Моя помолвка с Николасом Роузом – игра в «кто первым струсит».

Глава четвертая

Впервые этим утром я просыпаюсь с осознанием, что меня втянули в битву характеров и я чудовищно отстаю. Николас сколь угодно долго мог в свое удовольствие рассматривать фронт боевых действий, пока я боролась вслепую, точно персонаж видеоигры, застрявший в глюке. Он неспешно прогуливался туда-сюда, сложив руки за спиной, мастерски зарывая мины. И эту битву выиграет, как и все остальное. Я вспоминаю его золотистый «Мазерати» и мой «Сатурн» у одного бордюра.

Сев на кровати и со стоном обнаружив прилипшую к руке полурастаявшую конфету из его пачки «Скитлз», я почти готова сдаться; на коже остался цветной след, точно чешуя русалки. Николас сегодня не работает, но, видимо, забросив в офис свои дурацкие печенья, поехал куда-то еще – может, косички маме заплетать. Он вообще ест эти драже или просто разбрасывает по постели, чтобы вывести меня из себя?

Соблазн собрать вещи и уехать прямо сейчас очень велик, но в таком случае я сыграю ему на руку. Если кто и заплатит Деборе за три сотни эксклюзивных бокалов под шампанское с гравировкой из «Н&Н», это будет Николас, из чувства вины, сразу как только расстанется со мной. А я заложу свое кольцо с помолвки и отправлюсь в свадебное путешествие сама с собой, отпраздновать. У меня будет расставательное путешествие.

Я размышляю о том, как бы заставить его сдаться первым, к примеру отказаться от секса, но, сказать по правде, сомневаюсь, что это его обеспокоит. С прошлого раза прошло больше двух месяцев, и то он не очень-то и стремился. Если бы не дополнительный бонус в виде нечастых и более коротких женских дней, противозачаточные можно было бы не принимать вообще.

Может, завести фальшивый профиль в соцсетях и подловить его? Когда он поймается на удочку, я смогу указать на дело рук своих и с полным правом рассердиться. Хлопнув дверью, я умчусь прочь из дома. Его мать ударится в слезы. А я этот момент сфотографирую и повешу фото в рамочку.

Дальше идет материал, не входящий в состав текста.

/-- The home slice of a granule at its location. -/
def pairSlice (g loc : Nat) : Nat × Nat := homeSlice (g * 64) (loc * 64)

/-- Round-buffer entries of one region's invocations in a slice (R165, R168). -/
def State.entriesAt (s : State) (sl : Nat × Nat) (k : Nat) : Nat := ((s.region k).entries.filter fun e => pairSlice e.granule e.loc == sl).length
def State.readsAt (s : State) (sl : Nat × Nat) (k : Nat) : Nat := ((s.region k).reads.filter fun e => pairSlice e.granule e.loc == sl).length

/-- Whether one more entry of a region in the slice of a granule passes the region's quota or finds the slice full (R168). -/
def State.rbFull (s : State) (r : Nat) (c : Gran) : Bool :=
  let sl := pairSlice c.g c.loc
  (s.ctx (s.region r).ctx).rbq ≤ ((s.family r).map (s.entriesAt sl)).foldl (· + ·) 0 ||
    2048 ≤ ((s.regions.map (·.1)).map (s.entriesAt sl)).foldl (· + ·) 0

/-- The same for the read records (R219). -/
def State.rdFull (s : State) (r : Nat) (c : Gran) : Bool :=
  let sl := pairSlice c.g c.loc
  2 * (s.ctx (s.region r).ctx).rbq ≤ ((s.family r).map (s.readsAt sl)).foldl (· + ·) 0 ||
    4096 ≤ ((s.regions.map (·.1)).map (s.readsAt sl)).foldl (· + ·) 0

end Sys2Proof.Machine
end

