-- ==== Sys2Proof/Machine/Regions.lean ====
section
/-!
DEFINITION. Regions, partitions and slot tables as wholes: generations (R295, R304), killing a region (R361), the fate of a partition
that loses its keys (R377), submission queues switched on and off (R308), slot tables and their rewriting (R303, R320–R323).
-/
namespace Sys2Proof.Machine

/-! Slot tables (R303, R320, R321). -/

def State.table (s : State) (e : Nat) : Table := tget Table.fresh s.tables e

/-- The entries in force at a cycle. -/
def Table.at (x : Table) (cycle : Nat) : List (Nat × Slot) := if x.cycle ≤ cycle then x.next.foldl (fun l (i, v) => tset l i v) x.now else x.now

def Table.slot (x : Table) (cycle i : Nat) : Slot := tget Slot.fresh (x.at cycle) i

/-- The entry as the last SLOTW left it. -/
def Table.pending (x : Table) (i : Nat) : Slot := tget (tget Slot.fresh x.now i) x.next i

/-- An entry written, in force from the engine's next 64-cycle table round (R303). -/
def Table.write (x : Table) (cycle i : Nat) (v : Slot) : Table :=
  let x1 := if x.cycle ≤ cycle then { x with now := x.at cycle, next := [] } else x
  { x1 with next := tset x1.next i v, cycle := (cycle / 64 + 1) * 64 }

def State.slotWrite (s : State) (e i : Nat) (v : Slot) : State :=
  { s with tables := tset s.tables e ((s.table e).write s.cycle i v) }

def Slot.ofNat (v : Nat) : Slot := { ctx := v % 256, v := v / 2 ^ 8 % 2 == 1, rsv := v / 2 ^ 9 % 2 == 1, wc := v / 2 ^ 10 % 2 == 1 }
def Slot.toNat (x : Slot) : Nat := x.ctx + boolNat x.v * 2 ^ 8 + boolNat x.rsv * 2 ^ 9 + boolNat x.wc * 2 ^ 10

/-- How many reserved entries a context holds on an engine (R325). -/
def State.rsvCount (s : State) (c e : Nat) : Nat :=
  ((List.range 64).filter fun i => let y := (s.table e).slot s.cycle i; y.v && y.rsv && y.ctx == c).length

/-! Rewriting the tables from the shares (R323). -/

/-- The share of an engine kind in ENGSHARE (R322). -/
def Ctx.share (c : Ctx) (kind : Nat) : Nat := c.engshare / 2 ^ (7 * kind) % 2 ^ 7
def Ctx.expert (c : Ctx) : Bool := c.engshare / 2 ^ 28 % 2 == 1
def Ctx.rsvBit (c : Ctx) : Bool := c.engshare / 2 ^ 29 % 2 == 1

/-- Non-FREE contexts of the partitions that may use a die. -/
def State.dieCtxs (s : State) (die : Nat) : List Nat :=
  (s.ctxs.filter fun (c, x) => c != 0 && x.state != 0 && (s.part x.part).dies / 2 ^ die % 2 == 1).map (·.1)

/-- The context with the greatest credit; ties to the lowest number. -/
def bestCredit : List (Nat × Int) → Nat × Int
  | [] => (256, 0)
  | [x] => x
  | x :: xs => let y := bestCredit xs; if y.2 ≤ x.2 then x else y

/-- Entries 63 − n and up, placed by credit; `stay` says which entries keep their content. -/
def placeSlots (shares : List (Nat × Nat)) (rsv : Nat → Bool) (stay : Nat → Bool) : Nat → List (Nat × Int) → List (Nat × Slot)
  | 0, _ => []
  | n + 1, credit =>
    let i := 63 - n
    if stay i then placeSlots shares rsv stay n credit
    else
      let c1 := credit.map fun (c, v) => (c, v + (tget 0 shares c : Nat))
      let w := (bestCredit c1).1
      let c2 := c1.map fun (c, v) => if c == w then (c, v - 64) else (c, v)
      (i, if w == 256 then Slot.fresh else ⟨w, true, rsv w, true⟩) :: placeSlots shares rsv stay n c2

/-- The engines of a die with their kinds (R303). -/
def dieEngines (die : Nat) : List (Nat × Nat) :=
  (List.range 32).map (fun i => (die + i * 32, 0)) ++ [(die + 8, 1), (die + 16, 2), (die + 24, 3)]

def State.rewriteTable (s : State) (die e kind : Nat) : State :=
  let placed := (s.dieCtxs die).filter fun c => !(s.ctx c).expert
  let shares := placed.map fun c => (c, (s.ctx c).share kind)
  let idle := 64 - (shares.map (·.2)).foldl (· + ·) 0
  let all := shares ++ [(256, idle)]
  let x := s.table e
  let stay (i : Nat) : Bool :=
    let y := x.pending i
    y.v && ((s.ctx y.ctx).expert || (y.rsv && (s.ctx y.ctx).fxt && (s.ctx y.ctx).state == 2))
  (placeSlots all (fun c => (s.ctx c).rsvBit) stay 64 (all.map fun (c, _) => (c, 0))).foldl (fun s (i, v) => s.slotWrite e i v) s

/-- The scheduler rewrites every table of a die (R323). -/
def State.rewriteDie (s : State) (die : Nat) : State :=
  (dieEngines die).foldl (fun s (e, k) => s.rewriteTable die e k) s

/-- The tables of every die of a partition's mask. -/
def State.rewriteDies (s : State) (mask : Nat) : State :=
  ((List.range 6).filter fun d => mask / 2 ^ d % 2 == 1).foldl State.rewriteDie s

/-! Submission queues (R308). -/

/-- D2 of a queue descriptor written by the scheduler. -/
def State.writeD2 (s : State) (p q : Nat) (x : SubQ) : State :=
  s.devWrite ((s.part p).sqtab + 64 * q + 16) (leBytes 8 (x.started % 2 ^ 32 + x.status * 2 ^ 32))

def State.setQ (s : State) (p q : Nat) (x : SubQ) : State :=
  let y := s.setPart p { s.part p with queues := tset (s.part p).queues q x }
  y.writeD2 p q x

def State.subq (s : State) (p q : Nat) : SubQ := tget SubQ.fresh (s.part p).queues q

/-- Whether a descriptor is BAD for partition p. -/
def badQueue (s : State) (p : Nat) (d : List Nat) : Bool :=
  let d0 := d.getD 0 0
  let d1 := d.getD 1 0
  d0 % 2 ^ 57 % 64 != 0 || d0 / 2 ^ 57 % 16 < 2 || d0 / 2 ^ 61 != 0 || d1 / 2 ^ 18 != 0 || d1 % 256 == 0 ||
    (s.ctx (d1 % 256)).part != p || (d.drop 3).any (· != 0)

/-- Bit q of SQEN goes from 0 to 1: the scheduler takes its copy of D0 and D1 and writes D2. -/
def State.enableQ (s : State) (p q : Nat) : State :=
  let d := (List.range 8).map fun i => s.peekNat ((s.part p).sqtab + 64 * q + 8 * i) 8
  let x := s.subq p q
  s.setQ p q { x with d0 := BitVec.ofNat 64 (d.getD 0 0), d1 := BitVec.ofNat 64 (d.getD 1 0), started := 0,
                      status := if badQueue s p d then 2 else 0, passes := 0, pinned := false, completed := 0, running := [], head := none }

За все последующее винить я буду «Скитлз».

Промаршировав в ванну с ножницами, я вытягиваю прядь волос надо лбом и тут же отрезаю, пока не передумала. Отражение смотрит на меня широко распахнутыми безумными глазами, и мне это нравится. Мне нравится Наоми, которая может творить такое и не париться. Николас не любит челки? Замечательно! А мне не нравится Николас.

Что-то свежеотстриженная челка слегка кривовата. Щелкаю ножницами, выравнивая пряди. В итоге перебарщиваю и поправляю снова, и то, что остается под конец, совсем не похоже на милую прическу Брэнди.

– Вот блин, – бормочу я.

Получилось даже хуже, чем у экономной мамочки, которая в салоне делает только собственную стрижку, а ребенку обрезает волосы по кромке надетой на голову миски. Мои волосы выглядят так, будто я слишком близко наклонилась к шредеру. И слоев челки у меня почему-то получилось два. Если попробовать выровнять их еще, останется голый скальп с клочками чего-то там.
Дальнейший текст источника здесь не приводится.